New Geographies: Imagining a City-World Beyond Cosmopolis

The course invites the students to imagine better urban and architectural forms that overcome the limitations of the global city, or cosmopolis. Much of the literature about urban development today presents cosmopolis as an inevitable phenomenon with which we have to contend. World migration patterns, collective ecological risks, and global economy are generating intense but ultimately undesirable cities. The literature persists in describing these phenomena within the confines of nation states, through gradients of density and centrality such as urban-suburban-rural and with conventional land-use categories that compromise the originality and potentials of new forms of settlement.The course proposes that these descriptions are no longer adequate and that if we cast the question of human settlements at the scale of the world, then we can identify new spatial patterns that transcend the limitations of cosmopolis and help us imagine a better city-world. The course focuses primarily on the emerging geographies of urban regions, infrastructures, new urban conglomerations, mega-forms, continuous surfaces, and on the emergence of new geo-aesthetics.The course consists of a series of lectures on the idea of the city-world.
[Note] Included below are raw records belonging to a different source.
-- ==== Sys2Proof/Machine/Links.lean ====
section
/-! DEFINITION. Ragar packets that arrive (R501, R502, R504 to R516): delivery, forwarding, answers at the source, the
timers of outstanding requests (R507, R508), register access over the fabric (R706) and the time service (R522). -/

namespace Sys2Proof.Machine

/-! ### Forwarding (R500, R502, R591) -/

/-- The link between the F-dies in the order of Table 1-2. -/
def fdieLink : Nat := 52

/-- The port by which a packet that arrived on F-die `f` leaves: PRIMARY, else ALTERNATE, each while its link is up and,
where the link between the F-dies is lost, on the same F-die. -/
def State.forwardPort (s : State) (f node : Nat) : Option Nat :=
  let w := s.routeWord node
  if bitOf w 15 then
    ([bitsOf w 4 0, bitsOf w 12 8].map fun k => if k < 18 then s.carrier k else k).find? fun k =>
      decide (k < 18) && s.portUp k && (k / 9 == f || !s.health.linksOut.contains fdieLink)
  else none

/-- Is a packet one that its destination answers: a request, a COLL or a MGMT packet? -/
def isRequest (p : Packet) : Bool := p.vc == 0 || p.ptype == Pt.coll || p.ptype == Pt.mgmt

/-- The NACK with which a router answers the source of a request. Its SRC names the node that the request addressed, by
which the source counts SEQ. (DEDUCED, log entry 35.) -/
def routerNack (p : Packet) (code : Nat) : Packet :=
  ⟨Pt.nack, 1, false, code, p.src, p.dst, p.seq, p.job, p.offset, p.ackUnit, 0, []⟩

/-- Answers a request that cannot be passed on. -/
def State.bounce (s : State) (p : Packet) (code : Nat) : State :=
  if isRequest p then s.emitPkt (routerNack p code) else s

/-- A packet for another node that arrived on port `k`. (DEDUCED, log entry 35.) -/
def State.forwardPkt (s : State) (k : Nat) (p : Packet) : State :=
  if s.mooredNode p.dst && isRequest p then s.bounce p 9
  else
    match s.forwardPort (k / 9) p.dst with
    | some o => s.putPkt o p
    | none => s.bounce p 8

/-! ### Register access over the fabric (R706) -/

/-- Does the line of a REG write carry a counter above the last one of its source, and the right HMAC, under the MK? -/
def State.regAuth (s : State) (p : Packet) : Bool :=
  match s.sec.mkey with
  | none => false
  | some secret =>
    let ctr := sliceB p.body 0 8
    let key := hkdf384 [] secret (("kwawiot mgmt v1".toList).map fun c => BitVec.ofNat 8 c.toNat) 48
    let newer := match s.fabric.regSeen.find? fun x => x.1 == p.src with
      | some x => decide (x.2 < numLE ctr)
      | none => true
    p.body.length == 128 && newer && fieldB p.body 15 8 == low64 (hmac384 key (p.header ++ ctr))

/-- Answers a REG packet: the operation in bits [31:30], REFUSED in bit 29. -/
def State.regReply (s : State) (p : Packet) (op refused v : Nat) : State :=
  s.sendMgmt .none p.job p.src 0x904 (p.offset % 2 ^ 26 + refused * 2 ^ 29 + op * 2 ^ 30) v []

/-- The path of the fabric management plane. -/
def fabricPath : RegPath := ⟨3, none⟩

/-- A REG packet in its turn, and its ACK. (DEDUCED, log entry 36.) -/
def State.regAct (p : Packet) (s : State) : State :=
  let off := p.offset % 2 ^ 26
  let t := match bitsOf p.offset 31 30 with
    | 0 => s.regReply p 2 0 (numLE (s.readBytes none off 8))
    | 1 =>
      if s.regAuth p then
        let u := s.modFab fun f => { f with regSeen := spPut p.src (fieldB p.body 7 0) f.regSeen }
        (u.writeAt fabricPath off 8 (BitVec.ofNat 64 p.data)).regReply p 3 0 p.data
      else s.regReply p 3 1 p.data
    | _ => s
  t.sendAck p p.seq

/-! ### Requests in their turn -/

/-- What a numbered packet does when it is performed. -/
def State.actOn (errs : List (Nat × Ecc)) (x : Contest) (p : Packet) (s : State) : State :=
  if p.vc = 0 then
    let (r, t) := s.landReq p errs x
    t.answerReq p r
  else if p.vc = 2 then s.collAct errs x p
  else if p.unit = 0x904 then s.regAct p
  else s.jobAct p

/-! ### Outstanding requests at the source (R97, R98, R507, R511) -/

/-- The channel whose count an answer covers. -/
def answerVc (p : Packet) : Nat := if p.unit = 0x800 then 2 else if p.unit = 0x900 then 3 else 0

/-- The outstanding requests of a list that an ACK covers: those of its channel with SEQ up to its own, reads apart. -/
def acked (l : List ReqOut) (p : Packet) : List ReqOut :=
  l.filter fun r => r.pkt.dst == p.src && r.pkt.vc == answerVc p && !r.pkt.reads &&
    (r.pkt.seq == p.seq || seqBelow r.pkt.seq p.seq)

/-- The outstanding request that an answer names. -/
def State.named (s : State) (p : Packet) : Option ReqOut :=
  s.fabric.sent.find? fun r => r.pkt.dst == p.src && r.pkt.vc == answerVc p && r.pkt.seq == p.seq

/-- An ACK arrives. -/
def State.ackIn (s : State) (p : Packet) : State :=
  let l := acked s.fabric.sent p
  l.foldl (fun t r => t.settleReq r none) (l.foldl State.unsend s)

/-- A NACK arrives. -/
def State.nackIn (s : State) (p : Packet) : State :=
  match s.named p with
  | some r => (s.unsend r).settleReq r (some p.code)
  | none => s

/-- A read is answered: x[rd] takes the value, or the poison traps (R516). A load whose answer comes while its cluster is paused
is executed again when the cluster resumes (R107). -/
def State.loadDone (s : State) (P : Nat) (q p : Packet) : State :=
  match (s.cl P).wait with
  | .remoteLoad rd _ _ =>
    if !s.awaitsAnswer P q then s
    else if (s.cl P).act ≠ .running then s.modCl P fun c => { c with wait := .none }
    else if p.poison then s.loadFailed P q Cause.dataPoison
    else s.atBoundary (s.modCl P fun c => ({ c with wait := .none }.setX rd (BitVec.ofNat 64 p.data)).retire) P
  | _ => s

/-- A READ_RESP arrives; one that names no outstanding read is a second answer, and is dropped. -/
def State.respIn (s : State) (p : Packet) : State :=
  match s.named p with
  | some r =>
    if !r.pkt.reads then s
    else
      match r.owner with
      | .cluster P _ => (s.unsend r).loadDone P r.pkt p
      | _ => s.unsend r
  | none => s

/-- A NOTICE arrives (R508): buffered requests below the base are discarded, and the counts of the pair go on from it. -/
def State.noticeIn (s : State) (p : Packet) (errs : List (Nat × Ecc)) (x : Contest) : State :=
  let base := p.data % 2 ^ 32
  let t := s.modFab fun f => { f with
    baseIn := spPut p.src base f.baseIn
    early := f.early.filter fun q => !(q.src == p.src && seqBelow q.seq base) }
  seqVcs.foldl (fun u vc =>
    if !seqBelow (u.seqExp p.src vc) base then u
    else
      let u := u.setSeqIn p.src vc base
      match u.fabric.early.find? fun q => q.src == p.src && q.vc == vc && q.seq == base with
      | some q => (u.modFab fun f => { f with early := f.early.filter (· != q) }).drainSeq (State.actOn errs x) q
          (u.fabric.early.length + 1)
      | none => u) t

/-! ### Delivery -/

/-- A packet for this node. -/
def State.accept (s : State) (p : Packet) (errs : List (Nat × Ecc)) (x : Contest) : State :=
  if isRequest p then s.receiveSeq p (State.actOn errs x)
  else if p.ptype = Pt.ack then s.ackIn p
  else if p.ptype = Pt.nack then s.nackIn p
  else if p.ptype = Pt.readResp then s.respIn p
  else if p.ptype = Pt.notice then s.noticeIn p errs x
  else s

/-- A packet that arrived on port `k`: one that breaks Table 17-3 or 17-4 is discarded and counted; one for this node is
delivered; the others are forwarded. Without a node id the package accepts TIME and MGMT traffic alone (R501). A TIME
packet goes no further than its link; TIME has a row of its own. (DEDUCED, log entry 35.) -/
def State.deliver (s : State) (k : Nat) (p : Packet) (errs : List (Nat × Ecc)) (x : Contest) : State :=
  if !p.ok then s.satAdd (Reg.portErrors k) F.PORT_ERRORS_DISCARDED 1
  else if p.ptype = Pt.time then s
  else if p.dst ≠ s.nodeId then s.forwardPkt k p
  else if !s.nodeValid && p.ptype != Pt.mgmt then s
  else s.accept p errs x

/-- A packet of one kind arrives on a port whose link is trained. -/
def State.arrive (s : State) (k : Nat) (p : Packet) (kind : Bool) (errs : List (Nat × Ecc)) (x : Contest) : State :=
  if kind && s.trained k then s.deliver k p errs x else s

/-! ### Packet rows -/

def execRead8 (k : Fin 18) (p : Packet) (errs : List (Nat × Ecc)) (x : Contest) (s : State) : Res State :=
  s.go (s.arrive k.val p (p.ptype == Pt.read8) errs x)

def execWrite8 (k : Fin 18) (p : Packet) (errs : List (Nat × Ecc)) (x : Contest) (s : State) : Res State :=
  s.go (s.arrive k.val p (p.ptype == Pt.write8) errs x)

def execFlag8 (k : Fin 18) (p : Packet) (errs : List (Nat × Ecc)) (x : Contest) (s : State) : Res State :=
  s.go (s.arrive k.val p (p.ptype == Pt.flag8) errs x)

def execReadLines (k : Fin 18) (p : Packet) (errs : List (Nat × Ecc)) (x : Contest) (s : State) : Res State :=
  s.go (s.arrive k.val p (p.ptype == Pt.readLines) errs x)

def execWriteLines (k : Fin 18) (p : Packet) (errs : List (Nat × Ecc)) (x : Contest) (s : State) : Res State :=
  s.go (s.arrive k.val p (p.ptype == Pt.writeLines) errs x)

def execAck (k : Fin 18) (p : Packet) (s : State) : Res State :=
  s.go (s.arrive k.val p (p.ptype == Pt.ack) [] .free)

def execNack (k : Fin 18) (p : Packet) (s : State) : Res State :=
  s.go (s.arrive k.val p (p.ptype == Pt.nack) [] .free)

def execReadResp (k : Fin 18) (p : Packet) (s : State) : Res State :=
  s.go (s.arrive k.val p (p.ptype == Pt.readResp) [] .free)

/-- A NOTICE with a new SEQ base. -/
def execLinkResync (k : Fin 18) (p : Packet) (errs : List (Nat × Ecc)) (x : Contest) (s : State) : Res State :=
  s.go (s.arrive k.val p (p.ptype == Pt.notice) errs x)

/-- A COLL packet of one kind (R537). (DESIGN CHOICE, log entry 8.) -/
def State.collRow (s : State) (k : Nat) (p : Packet) (unit : Nat) (errs : List (Nat × Ecc)) (x : Contest) : Res State :=
  s.go (s.arrive k p (p.ptype == Pt.coll && p.unit == unit) errs x)

def execCollData (k : Fin 18) (p : Packet) (errs : List (Nat × Ecc)) (x : Contest) (s : State) : Res State :=
  s.collRow k.val p 0x800 errs x

def execCollReady (k : Fin 18) (p : Packet) (errs : List (Nat × Ecc)) (x : Contest) (s : State) : Res State :=
  s.collRow k.val p 0x801 errs x

def execCollEnd (k : Fin 18) (p : Packet) (errs : List (Nat × Ecc)) (x : Contest) (s : State) : Res State :=
  s.collRow k.val p 0x802 errs x

def execCollAbort (k : Fin 18) (p : Packet) (errs : List (Nat × Ecc)) (x : Contest) (s : State) : Res State :=
  s.collRow k.val p 0x803 errs x

/-- A MGMT packet of one kind (R697). (DESIGN CHOICE, log entry 8.) -/
def State.mgmtRow (s : State) (k : Nat) (p : Packet) (unit : Nat) : Res State :=
  s.go (s.arrive k p (p.ptype == Pt.mgmt && p.unit == unit) [] .free)

def execJobLaunchPacket (k : Fin 18) (p : Packet) (s : State) : Res State := s.mgmtRow k.val p 0x900

def execJobReport (k : Fin 18) (p : Packet) (s : State) : Res State := s.mgmtRow k.val p 0x901

def execJobAbortPacket (k : Fin 18) (p : Packet) (s : State) : Res State := s.mgmtRow k.val p 0x902

def execJobTeardownPacket (k : Fin 18) (p : Packet) (s : State) : Res State := s.mgmtRow k.val p 0x903

def execRegPacket (k : Fin 18) (p : Packet) (s : State) : Res State := s.mgmtRow k.val p 0x904

/-- A packet for another node (R502). -/
def execPacketForward (k : Fin 18) (p : Packet) (s : State) : Res State :=
  s.go (s.arrive k.val p (p.dst != s.nodeId) [] .free)

/-! ### Timers (R507, R508) -/

/-- The outstanding request with a destination, channel and sequence number. -/
def State.outstanding (s : State) (node vc seq : Nat) : Option ReqOut :=
  s.fabric.sent.find? fun r => r.pkt.dst == node && r.pkt.vc == vc && r.pkt.seq == seq

/-- The barge that carries the notes of an outstanding request. -/
def State.reqBarge (s : State) (r : ReqOut) : Option (Nat × Nat) :=
  match r.owner with
  | .cluster P run => if (s.cl P).barge = run then run else none
  | .slot k => (s.collEnv k).map fun v => (v.b.canal, v.b.seq)
  | .job k _ => (s.job? k).bind (·.barge)
  | .none => none

/-- A request that nothing has covered for RETX_US is sent again by the route in force, and its barge carries RETRIED; none is
while no node id is assigned (R501). A
destination to which no path leads is reported as the package's own router would. -/
def execRetxTimeout (node : BitVec 16) (vc : Fin 4) (seq : BitVec 32) (s : State) : Res State :=
  s.go <| match s.outstanding node.toNat vc.val seq.toNat with
    | none => s
    | some r =>
      if !s.nodeValid || decide (s.now < r.lastAt + s.fld Reg.fabricTimers F.FABRIC_TIMERS_RETX_US * 1000) then s
      else
        match s.pathCode r.pkt.dst with
        | some c => (s.unsend r).settleReq r (some c)
        | none =>
          let t := s.modFab fun f => { f with sent := f.sent.map fun y => if y = r then { y with lastAt := s.now } else y }
          let t := match t.reqBarge r with
            | some (c, q) => t.addNote c q Note.retried
            | none => t
          t.emitPkt r.pkt

/-- A request that nothing has covered for REPLY_US is abandoned with every other outstanding one of its node pair.
(DEDUCED, log entry 36.) -/
def execReplyTimeout (node : BitVec 16) (vc : Fin 4) (seq : BitVec 32) (s : State) : Res State :=
  s.go <| match s.outstanding node.toNat vc.val seq.toNat with
    | none => s
    | some r =>
      if s.now < r.sentAt + s.fld Reg.fabricTimers F.FABRIC_TIMERS_REPLY_US * 1000 then s
      else s.abandonNode node.toNat

/-! ### The time service (R522) -/

/-- Is exchange `a` of a port followed before `b`: the master of lower node id, then the shorter path, then the lower port? -/
def timeBefore (a b : Nat × TimeRec) : Bool :=
  decide (a.2.master < b.2.master) || (a.2.master == b.2.master && (decide (a.2.hops < b.2.hops) ||
    (a.2.hops == b.2.hops && decide (a.1 ≤ b.1))))

/-- The exchange that the package follows: the best of the ports whose links are up. -/
def State.timeBest (s : State) : Option (Nat × TimeRec) :=
  let l := s.fabric.times.filter fun x => s.portUp x.1
  l.find? fun x => l.all fun y => timeBefore x y

/-- A TIME exchange on link `k` has measured the timebase against the master's, which lies `hops` links away: OFFSET is own minus
the master's. The package follows the shortest path. The master itself follows nobody, unless another master has a lower node
id. (DESIGN CHOICE, log entry 38.) -/
def execTimePacket (k : Fin 18) (master : BitVec 16) (hops : BitVec 6) (offset : BitVec 32) (s : State) : Res State :=
  let a := Reg.timeStatus
  let own := s.flag a F.TIME_STATUS_MASTER
  s.go <|
    if !s.portUp k.val || (own && decide (s.nodeId ≤ master.toNat)) then s
    else
      let s := s.modFab fun f => { f with times := spPut k.val ⟨master.toNat, hops.toNat, offset⟩ f.times }
      match s.timeBest with
      | none => s
      | some (port, x) =>
        if port ≠ k.val then s
        else
          let d := offset.toInt
          let leads := own && s.fld a F.TIME_STATUS_HOPS == 0
          let near := decide (d.natAbs ≤ 10 + 5 * hops.toNat)
          let t := s.setFlds a [(F.TIME_STATUS_LOCKED, b2n (near && !leads)), (F.TIME_STATUS_HOPS, x.hops),
            (F.TIME_STATUS_OFFSET, offset.toNat)]
          t.modFab fun f => { f with gain := (-d).toNat, lag := d.toNat }

end Sys2Proof.Machine
end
It relies on readings drawn from a variety of fields of inquiry including cosmopolitanism, global migration, economics, infrastructure, mega-forms, and eco-art. Each class session consists of a lecture, a discussion, and a workshop. In the workshop, each student will spend the semester imaging a component of this city-world: (e.g. regional geography, networks, infrastructures, densities, scales, navigational mechanisms, mega-forms, representations, and aesthetics).Prerequisite: Completion of core for MArchs, MUPs, and MLAs.